/-- Whether interrupt source `s` is a level source (R44). A GPIO source is taken as a level source (assumption 12).
(PRESUMED, log 12.) -/
def srcLevel (s : Nat) : Nat :=
  if s < 32 ∨ (66 ≤ s ∧ s ≤ 73) ∨ (106 ≤ s ∧ s ≤ 108) ∨ (117 ≤ s ∧ s ≤ 119) ∨ s = 123 ∨ s = 124
    ∨ (129 ≤ s ∧ s ≤ 131) ∨ s = 134 ∨ (141 ≤ s ∧ s ≤ 182) then 1 else 0

/-- The fixed minimum class of a Scoreboard source (R276). -/
def srcMinClass (n : Nat) : Nat := if n = 49 then 7 else if n = 56 then 5 else 0

/-- The reset class of a Scoreboard source (R276). -/
def srcResetClass (n : Nat) : Nat :=
  if n = 43 then 0
  else if n = 34 ∨ n = 37 ∨ n = 38 ∨ n = 48 ∨ n = 51 ∨ n = 53 then 2
  else if n = 50 then 3
  else if n = 52 then 4
  else if n = 56 then 5
  else if n = 49 then 7
  else 1

/-- Kept by no reset. -/
def kNone : List Keep := []
/-- Kept by B. -/
def kB : List Keep := [.B]
/-- Kept by B L. -/
def kBL : List Keep := [.B, .L]
/-- Kept by B V L. -/
def kBVL : List Keep := [.B, .V, .L]
/-- Kept by P H S V B L. -/
def kPHSVBL : List Keep := [.P, .H, .S, .V, .B, .L]
/-- Kept by S V B L. -/
def kSVBL : List Keep := [.S, .V, .B, .L]
/-- Kept by S V L. -/
def kSVL : List Keep := [.S, .V, .L]
/-- Kept by V B L. -/
def kVBL : List Keep := [.V, .B, .L]
/-- Kept by V L. -/
def kVL : List Keep := [.V, .L]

WHAT TO WORK ON =
Each line of the data that includes "Keep" should be copied.

ANSWER TO THIS TASK =
def kNone : List Keep := []
def kB : List Keep := [.B]
def kBL : List Keep := [.B, .L]
def kBVL : List Keep := [.B, .V, .L]
def kPHSVBL : List Keep := [.P, .H, .S, .V, .B, .L]
def kSVBL : List Keep := [.S, .V, .B, .L]
def kSVL : List Keep := [.S, .V, .L]
def kVBL : List Keep := [.V, .B, .L]
def kVL : List Keep := [.V, .L]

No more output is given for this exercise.